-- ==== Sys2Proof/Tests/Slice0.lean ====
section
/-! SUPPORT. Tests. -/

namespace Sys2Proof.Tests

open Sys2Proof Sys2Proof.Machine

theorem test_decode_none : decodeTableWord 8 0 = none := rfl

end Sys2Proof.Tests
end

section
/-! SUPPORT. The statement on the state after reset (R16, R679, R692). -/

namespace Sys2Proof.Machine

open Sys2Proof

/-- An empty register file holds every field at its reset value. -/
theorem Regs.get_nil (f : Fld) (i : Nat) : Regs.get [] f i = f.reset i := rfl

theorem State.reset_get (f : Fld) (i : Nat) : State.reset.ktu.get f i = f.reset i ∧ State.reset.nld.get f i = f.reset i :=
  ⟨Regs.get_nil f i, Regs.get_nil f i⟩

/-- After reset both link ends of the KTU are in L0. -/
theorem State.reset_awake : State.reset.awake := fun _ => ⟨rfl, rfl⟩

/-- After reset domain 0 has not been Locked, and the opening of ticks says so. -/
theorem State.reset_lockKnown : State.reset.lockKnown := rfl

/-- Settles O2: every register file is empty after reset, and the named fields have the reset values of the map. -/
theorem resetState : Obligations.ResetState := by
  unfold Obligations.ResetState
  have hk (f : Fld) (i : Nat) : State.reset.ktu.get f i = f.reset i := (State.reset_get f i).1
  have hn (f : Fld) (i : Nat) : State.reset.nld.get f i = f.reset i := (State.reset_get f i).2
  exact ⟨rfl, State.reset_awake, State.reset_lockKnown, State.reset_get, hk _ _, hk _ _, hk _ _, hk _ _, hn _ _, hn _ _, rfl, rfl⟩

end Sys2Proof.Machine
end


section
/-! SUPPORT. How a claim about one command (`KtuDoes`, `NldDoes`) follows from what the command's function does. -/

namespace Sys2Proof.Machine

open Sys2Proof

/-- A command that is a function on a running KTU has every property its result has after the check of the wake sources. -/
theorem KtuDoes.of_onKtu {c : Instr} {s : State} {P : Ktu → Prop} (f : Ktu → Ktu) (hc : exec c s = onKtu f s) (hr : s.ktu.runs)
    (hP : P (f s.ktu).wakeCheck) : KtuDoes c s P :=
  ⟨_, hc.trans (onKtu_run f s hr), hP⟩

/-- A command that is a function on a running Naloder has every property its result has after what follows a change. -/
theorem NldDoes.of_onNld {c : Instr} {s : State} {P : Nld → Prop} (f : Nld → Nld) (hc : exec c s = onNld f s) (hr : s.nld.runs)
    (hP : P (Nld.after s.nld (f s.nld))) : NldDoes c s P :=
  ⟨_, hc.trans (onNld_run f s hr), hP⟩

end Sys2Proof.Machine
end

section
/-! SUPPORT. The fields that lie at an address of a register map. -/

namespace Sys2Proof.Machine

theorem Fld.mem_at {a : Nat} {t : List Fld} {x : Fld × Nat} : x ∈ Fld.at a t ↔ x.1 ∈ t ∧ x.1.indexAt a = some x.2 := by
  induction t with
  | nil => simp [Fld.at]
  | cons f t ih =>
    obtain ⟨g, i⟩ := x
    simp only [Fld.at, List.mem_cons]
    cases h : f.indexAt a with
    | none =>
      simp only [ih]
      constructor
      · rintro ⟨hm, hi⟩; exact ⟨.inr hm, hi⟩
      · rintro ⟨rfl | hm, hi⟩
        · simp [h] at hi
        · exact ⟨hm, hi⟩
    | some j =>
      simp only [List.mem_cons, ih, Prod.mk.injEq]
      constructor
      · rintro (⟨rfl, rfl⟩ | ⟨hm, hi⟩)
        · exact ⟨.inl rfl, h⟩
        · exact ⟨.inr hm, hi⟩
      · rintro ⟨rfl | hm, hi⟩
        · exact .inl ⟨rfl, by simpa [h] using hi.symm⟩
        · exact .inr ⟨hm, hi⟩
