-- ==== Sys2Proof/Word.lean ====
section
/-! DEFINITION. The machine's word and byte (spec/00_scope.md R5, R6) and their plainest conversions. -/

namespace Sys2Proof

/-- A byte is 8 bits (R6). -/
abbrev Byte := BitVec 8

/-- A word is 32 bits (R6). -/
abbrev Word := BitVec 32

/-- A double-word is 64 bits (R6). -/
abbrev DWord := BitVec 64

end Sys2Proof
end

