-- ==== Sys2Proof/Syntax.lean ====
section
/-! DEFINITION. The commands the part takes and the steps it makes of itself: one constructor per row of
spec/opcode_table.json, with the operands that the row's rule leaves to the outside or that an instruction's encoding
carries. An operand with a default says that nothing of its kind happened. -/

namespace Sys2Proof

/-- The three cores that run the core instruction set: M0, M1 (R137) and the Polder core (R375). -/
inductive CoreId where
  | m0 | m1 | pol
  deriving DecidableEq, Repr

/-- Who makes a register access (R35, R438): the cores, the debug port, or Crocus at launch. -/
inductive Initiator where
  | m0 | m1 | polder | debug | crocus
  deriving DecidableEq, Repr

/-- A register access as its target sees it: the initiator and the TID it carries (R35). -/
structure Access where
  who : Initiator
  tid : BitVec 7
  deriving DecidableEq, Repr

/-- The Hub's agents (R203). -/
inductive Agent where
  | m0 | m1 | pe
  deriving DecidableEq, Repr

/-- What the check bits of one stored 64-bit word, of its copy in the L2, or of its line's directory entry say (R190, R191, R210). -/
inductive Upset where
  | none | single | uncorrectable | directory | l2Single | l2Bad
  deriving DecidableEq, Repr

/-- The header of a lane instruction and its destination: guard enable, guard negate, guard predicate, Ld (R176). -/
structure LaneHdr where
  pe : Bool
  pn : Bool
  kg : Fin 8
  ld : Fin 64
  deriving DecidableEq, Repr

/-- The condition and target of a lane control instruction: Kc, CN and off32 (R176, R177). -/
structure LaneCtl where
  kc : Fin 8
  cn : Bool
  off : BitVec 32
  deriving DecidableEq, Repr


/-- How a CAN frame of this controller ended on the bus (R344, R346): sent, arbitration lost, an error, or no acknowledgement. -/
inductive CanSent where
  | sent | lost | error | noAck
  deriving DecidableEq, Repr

··········

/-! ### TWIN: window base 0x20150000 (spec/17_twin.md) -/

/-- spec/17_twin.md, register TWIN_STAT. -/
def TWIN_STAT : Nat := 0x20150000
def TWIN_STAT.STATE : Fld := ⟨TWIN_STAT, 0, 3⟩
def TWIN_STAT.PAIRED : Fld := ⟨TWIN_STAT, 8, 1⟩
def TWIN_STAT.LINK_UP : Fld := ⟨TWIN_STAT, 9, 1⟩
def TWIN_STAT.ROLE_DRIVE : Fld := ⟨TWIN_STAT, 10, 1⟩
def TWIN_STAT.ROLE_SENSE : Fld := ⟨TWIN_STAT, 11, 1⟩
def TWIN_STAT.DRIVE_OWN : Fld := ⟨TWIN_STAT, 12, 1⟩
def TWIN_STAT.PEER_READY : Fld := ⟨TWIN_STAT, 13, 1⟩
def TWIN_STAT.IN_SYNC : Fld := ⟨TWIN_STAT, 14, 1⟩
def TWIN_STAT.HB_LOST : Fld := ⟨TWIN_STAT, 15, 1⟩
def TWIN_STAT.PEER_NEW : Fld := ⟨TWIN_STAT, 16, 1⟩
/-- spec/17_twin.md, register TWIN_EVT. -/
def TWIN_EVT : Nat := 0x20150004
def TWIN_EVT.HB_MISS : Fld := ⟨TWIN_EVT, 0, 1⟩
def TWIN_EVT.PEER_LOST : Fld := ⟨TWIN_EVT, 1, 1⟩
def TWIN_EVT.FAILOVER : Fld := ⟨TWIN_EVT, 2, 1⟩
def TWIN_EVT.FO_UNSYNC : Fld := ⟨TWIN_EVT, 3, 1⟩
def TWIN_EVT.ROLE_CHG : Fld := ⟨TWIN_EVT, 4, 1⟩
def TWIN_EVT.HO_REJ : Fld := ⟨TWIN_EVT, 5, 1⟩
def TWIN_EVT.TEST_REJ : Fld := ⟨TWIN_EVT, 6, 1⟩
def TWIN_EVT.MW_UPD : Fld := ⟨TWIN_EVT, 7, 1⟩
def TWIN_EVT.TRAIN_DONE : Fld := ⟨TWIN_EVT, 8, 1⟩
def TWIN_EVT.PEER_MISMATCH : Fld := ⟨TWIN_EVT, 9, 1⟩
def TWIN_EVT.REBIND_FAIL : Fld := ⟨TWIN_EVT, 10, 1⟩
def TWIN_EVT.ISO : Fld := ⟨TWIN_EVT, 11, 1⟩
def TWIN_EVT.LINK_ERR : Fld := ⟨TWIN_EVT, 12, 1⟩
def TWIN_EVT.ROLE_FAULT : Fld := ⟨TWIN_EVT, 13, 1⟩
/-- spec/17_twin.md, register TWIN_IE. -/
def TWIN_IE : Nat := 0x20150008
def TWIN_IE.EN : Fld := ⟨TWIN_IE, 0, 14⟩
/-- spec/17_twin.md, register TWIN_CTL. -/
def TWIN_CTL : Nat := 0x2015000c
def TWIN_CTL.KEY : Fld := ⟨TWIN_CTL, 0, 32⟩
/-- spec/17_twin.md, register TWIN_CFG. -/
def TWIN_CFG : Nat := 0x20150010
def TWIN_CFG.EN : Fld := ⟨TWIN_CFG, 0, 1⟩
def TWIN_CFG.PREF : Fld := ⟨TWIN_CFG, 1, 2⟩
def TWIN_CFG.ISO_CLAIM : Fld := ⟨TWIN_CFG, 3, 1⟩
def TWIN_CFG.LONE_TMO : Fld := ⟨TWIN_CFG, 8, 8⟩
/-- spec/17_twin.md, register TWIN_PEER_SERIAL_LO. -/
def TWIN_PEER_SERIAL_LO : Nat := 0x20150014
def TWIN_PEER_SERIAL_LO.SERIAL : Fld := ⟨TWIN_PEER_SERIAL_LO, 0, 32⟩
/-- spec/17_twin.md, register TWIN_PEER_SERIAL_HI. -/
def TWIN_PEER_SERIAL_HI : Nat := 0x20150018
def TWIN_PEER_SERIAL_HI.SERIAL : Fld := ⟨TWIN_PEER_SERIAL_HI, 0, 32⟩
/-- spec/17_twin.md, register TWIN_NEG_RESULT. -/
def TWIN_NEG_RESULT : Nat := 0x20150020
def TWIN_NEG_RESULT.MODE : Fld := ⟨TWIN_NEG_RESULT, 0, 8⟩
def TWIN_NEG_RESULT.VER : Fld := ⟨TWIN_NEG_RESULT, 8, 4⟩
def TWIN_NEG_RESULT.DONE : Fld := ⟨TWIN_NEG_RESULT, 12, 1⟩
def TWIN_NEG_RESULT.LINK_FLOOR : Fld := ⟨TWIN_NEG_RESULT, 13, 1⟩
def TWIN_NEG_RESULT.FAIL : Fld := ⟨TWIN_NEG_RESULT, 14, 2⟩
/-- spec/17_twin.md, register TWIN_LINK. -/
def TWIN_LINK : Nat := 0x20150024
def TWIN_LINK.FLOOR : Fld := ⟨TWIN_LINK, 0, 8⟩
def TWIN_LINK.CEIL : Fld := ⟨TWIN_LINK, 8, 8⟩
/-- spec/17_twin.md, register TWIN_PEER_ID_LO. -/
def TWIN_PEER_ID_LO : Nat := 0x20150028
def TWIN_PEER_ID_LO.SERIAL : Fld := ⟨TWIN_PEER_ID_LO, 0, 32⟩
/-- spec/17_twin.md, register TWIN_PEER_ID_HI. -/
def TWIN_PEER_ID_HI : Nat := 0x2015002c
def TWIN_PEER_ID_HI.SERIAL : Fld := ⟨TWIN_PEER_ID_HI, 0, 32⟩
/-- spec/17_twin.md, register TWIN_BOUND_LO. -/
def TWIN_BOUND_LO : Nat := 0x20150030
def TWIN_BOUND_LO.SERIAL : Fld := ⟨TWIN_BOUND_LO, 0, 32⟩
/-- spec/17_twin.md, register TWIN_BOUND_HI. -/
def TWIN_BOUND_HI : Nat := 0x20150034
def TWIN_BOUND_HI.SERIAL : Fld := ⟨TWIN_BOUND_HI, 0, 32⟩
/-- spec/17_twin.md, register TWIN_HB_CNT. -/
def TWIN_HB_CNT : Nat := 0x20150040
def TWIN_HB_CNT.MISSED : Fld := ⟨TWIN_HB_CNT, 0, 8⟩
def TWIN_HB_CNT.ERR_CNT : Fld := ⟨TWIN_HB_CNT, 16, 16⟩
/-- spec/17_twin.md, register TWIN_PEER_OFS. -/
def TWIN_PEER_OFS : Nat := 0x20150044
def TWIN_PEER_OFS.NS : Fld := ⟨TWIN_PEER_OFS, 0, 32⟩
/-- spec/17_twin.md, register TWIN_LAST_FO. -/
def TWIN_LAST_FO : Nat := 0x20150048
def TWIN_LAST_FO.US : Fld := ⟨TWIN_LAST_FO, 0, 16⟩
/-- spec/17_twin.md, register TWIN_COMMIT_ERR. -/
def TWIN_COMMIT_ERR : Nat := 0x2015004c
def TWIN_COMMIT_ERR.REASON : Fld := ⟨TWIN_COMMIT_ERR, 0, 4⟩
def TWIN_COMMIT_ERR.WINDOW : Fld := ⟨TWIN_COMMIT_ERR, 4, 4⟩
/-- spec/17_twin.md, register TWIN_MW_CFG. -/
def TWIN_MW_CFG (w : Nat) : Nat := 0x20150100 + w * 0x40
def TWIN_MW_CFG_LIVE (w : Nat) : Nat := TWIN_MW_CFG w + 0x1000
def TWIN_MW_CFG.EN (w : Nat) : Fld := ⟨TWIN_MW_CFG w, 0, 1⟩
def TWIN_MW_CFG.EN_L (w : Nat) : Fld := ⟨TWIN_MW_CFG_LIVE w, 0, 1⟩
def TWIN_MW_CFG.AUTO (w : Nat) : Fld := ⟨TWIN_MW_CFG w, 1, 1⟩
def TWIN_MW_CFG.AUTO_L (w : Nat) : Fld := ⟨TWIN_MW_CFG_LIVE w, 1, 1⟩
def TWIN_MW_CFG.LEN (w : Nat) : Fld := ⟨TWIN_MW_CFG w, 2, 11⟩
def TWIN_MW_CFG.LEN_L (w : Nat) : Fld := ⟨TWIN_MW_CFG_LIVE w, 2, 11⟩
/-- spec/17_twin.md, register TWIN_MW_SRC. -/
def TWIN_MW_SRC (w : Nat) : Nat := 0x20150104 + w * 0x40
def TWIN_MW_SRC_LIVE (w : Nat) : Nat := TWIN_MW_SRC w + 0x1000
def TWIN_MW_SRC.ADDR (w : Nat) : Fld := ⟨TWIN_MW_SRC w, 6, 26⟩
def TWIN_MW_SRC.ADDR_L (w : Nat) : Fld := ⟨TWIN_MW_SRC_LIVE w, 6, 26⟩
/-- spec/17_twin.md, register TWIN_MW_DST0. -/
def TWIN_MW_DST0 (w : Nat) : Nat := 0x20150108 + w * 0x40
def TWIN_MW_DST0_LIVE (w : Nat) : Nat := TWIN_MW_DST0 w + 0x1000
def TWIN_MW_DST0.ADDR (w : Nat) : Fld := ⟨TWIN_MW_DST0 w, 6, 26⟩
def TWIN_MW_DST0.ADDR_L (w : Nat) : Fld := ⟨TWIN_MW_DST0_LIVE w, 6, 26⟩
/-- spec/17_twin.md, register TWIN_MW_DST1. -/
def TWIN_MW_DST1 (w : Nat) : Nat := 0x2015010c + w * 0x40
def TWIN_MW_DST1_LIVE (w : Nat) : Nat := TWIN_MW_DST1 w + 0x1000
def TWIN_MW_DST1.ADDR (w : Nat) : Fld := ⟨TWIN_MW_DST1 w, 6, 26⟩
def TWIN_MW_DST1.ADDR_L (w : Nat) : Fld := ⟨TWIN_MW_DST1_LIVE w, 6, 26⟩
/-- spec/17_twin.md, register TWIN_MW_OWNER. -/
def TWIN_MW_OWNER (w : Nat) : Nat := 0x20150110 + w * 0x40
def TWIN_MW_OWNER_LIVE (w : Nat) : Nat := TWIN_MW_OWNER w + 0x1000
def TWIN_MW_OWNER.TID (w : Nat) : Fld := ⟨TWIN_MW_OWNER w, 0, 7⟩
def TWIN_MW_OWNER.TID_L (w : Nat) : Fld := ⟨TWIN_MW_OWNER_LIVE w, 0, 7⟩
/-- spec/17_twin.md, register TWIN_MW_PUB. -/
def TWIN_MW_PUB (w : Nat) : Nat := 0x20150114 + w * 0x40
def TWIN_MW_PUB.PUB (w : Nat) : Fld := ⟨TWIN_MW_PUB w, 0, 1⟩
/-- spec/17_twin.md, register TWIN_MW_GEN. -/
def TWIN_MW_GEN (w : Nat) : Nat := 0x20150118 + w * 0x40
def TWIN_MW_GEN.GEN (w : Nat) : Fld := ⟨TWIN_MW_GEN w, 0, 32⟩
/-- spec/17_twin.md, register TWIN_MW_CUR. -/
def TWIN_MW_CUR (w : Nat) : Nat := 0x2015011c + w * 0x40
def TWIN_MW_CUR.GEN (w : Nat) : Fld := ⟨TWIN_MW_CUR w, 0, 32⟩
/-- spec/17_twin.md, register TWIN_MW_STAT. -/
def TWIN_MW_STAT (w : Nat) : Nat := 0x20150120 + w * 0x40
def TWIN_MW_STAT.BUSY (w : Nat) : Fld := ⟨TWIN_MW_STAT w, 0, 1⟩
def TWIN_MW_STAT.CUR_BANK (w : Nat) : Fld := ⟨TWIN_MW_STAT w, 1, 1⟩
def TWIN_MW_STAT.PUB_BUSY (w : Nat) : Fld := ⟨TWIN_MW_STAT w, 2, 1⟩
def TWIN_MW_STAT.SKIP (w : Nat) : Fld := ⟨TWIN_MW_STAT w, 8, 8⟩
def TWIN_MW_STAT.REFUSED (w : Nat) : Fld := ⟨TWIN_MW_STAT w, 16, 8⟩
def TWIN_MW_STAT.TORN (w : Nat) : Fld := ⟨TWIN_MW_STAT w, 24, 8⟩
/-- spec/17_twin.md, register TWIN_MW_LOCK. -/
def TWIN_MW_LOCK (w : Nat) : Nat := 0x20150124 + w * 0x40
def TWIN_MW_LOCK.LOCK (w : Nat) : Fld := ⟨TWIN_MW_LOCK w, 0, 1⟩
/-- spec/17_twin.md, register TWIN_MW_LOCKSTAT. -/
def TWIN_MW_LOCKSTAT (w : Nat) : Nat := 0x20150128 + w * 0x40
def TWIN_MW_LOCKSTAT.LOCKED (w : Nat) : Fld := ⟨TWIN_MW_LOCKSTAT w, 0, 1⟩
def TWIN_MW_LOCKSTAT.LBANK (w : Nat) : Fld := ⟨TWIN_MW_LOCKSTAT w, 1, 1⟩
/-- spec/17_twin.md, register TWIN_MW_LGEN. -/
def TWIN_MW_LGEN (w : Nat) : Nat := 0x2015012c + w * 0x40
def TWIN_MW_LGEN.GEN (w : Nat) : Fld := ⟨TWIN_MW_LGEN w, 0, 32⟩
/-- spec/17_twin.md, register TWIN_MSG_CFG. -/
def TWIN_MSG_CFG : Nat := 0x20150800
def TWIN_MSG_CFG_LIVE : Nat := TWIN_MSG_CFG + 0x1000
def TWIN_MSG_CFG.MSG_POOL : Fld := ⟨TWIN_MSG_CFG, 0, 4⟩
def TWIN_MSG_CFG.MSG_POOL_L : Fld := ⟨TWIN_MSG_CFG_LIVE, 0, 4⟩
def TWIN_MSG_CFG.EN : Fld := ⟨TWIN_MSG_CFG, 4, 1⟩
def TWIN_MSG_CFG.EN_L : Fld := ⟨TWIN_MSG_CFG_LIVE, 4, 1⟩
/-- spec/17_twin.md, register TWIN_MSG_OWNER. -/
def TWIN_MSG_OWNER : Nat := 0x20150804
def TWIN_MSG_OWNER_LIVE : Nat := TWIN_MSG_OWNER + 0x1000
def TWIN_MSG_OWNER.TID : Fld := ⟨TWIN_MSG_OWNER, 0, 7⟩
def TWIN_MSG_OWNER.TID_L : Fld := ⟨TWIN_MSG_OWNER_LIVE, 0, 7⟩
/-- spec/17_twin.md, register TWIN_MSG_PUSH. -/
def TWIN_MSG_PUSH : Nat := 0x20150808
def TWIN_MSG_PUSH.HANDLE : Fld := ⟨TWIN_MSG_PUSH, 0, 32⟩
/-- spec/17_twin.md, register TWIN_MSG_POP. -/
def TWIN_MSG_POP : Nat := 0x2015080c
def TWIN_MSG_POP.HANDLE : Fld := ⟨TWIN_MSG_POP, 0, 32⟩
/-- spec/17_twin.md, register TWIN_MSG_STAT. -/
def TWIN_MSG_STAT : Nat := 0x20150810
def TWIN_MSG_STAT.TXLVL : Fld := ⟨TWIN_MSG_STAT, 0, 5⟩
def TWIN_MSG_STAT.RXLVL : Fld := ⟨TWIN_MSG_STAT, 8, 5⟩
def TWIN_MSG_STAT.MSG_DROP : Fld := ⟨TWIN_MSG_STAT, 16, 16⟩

··········

WHAT YOU NEED TO DO: Starting with the line that holds "-- ==== Sys2Proof/Tests/Slice0.lean" and ending with the line that holds "theorem Regs.get_nil (f", retype every line in the data above exactly, and nothing else.

TASK OUTPUT:
-- ==== Sys2Proof/Tests/Slice0.lean ====
section
/-! SUPPORT. Tests. -/

namespace Sys2Proof.Tests

open Sys2Proof Sys2Proof.Machine

theorem test_decode_none : decodeTableWord 8 0 = none := rfl

end Sys2Proof.Tests
end

section
/-! SUPPORT. The statement on the state after reset (R16, R679, R692). -/

namespace Sys2Proof.Machine

open Sys2Proof

/-- An empty register file holds every field at its reset value. -/
theorem Regs.get_nil (f : Fld) (i : Nat) : Regs.get [] f i = f.reset i := rfl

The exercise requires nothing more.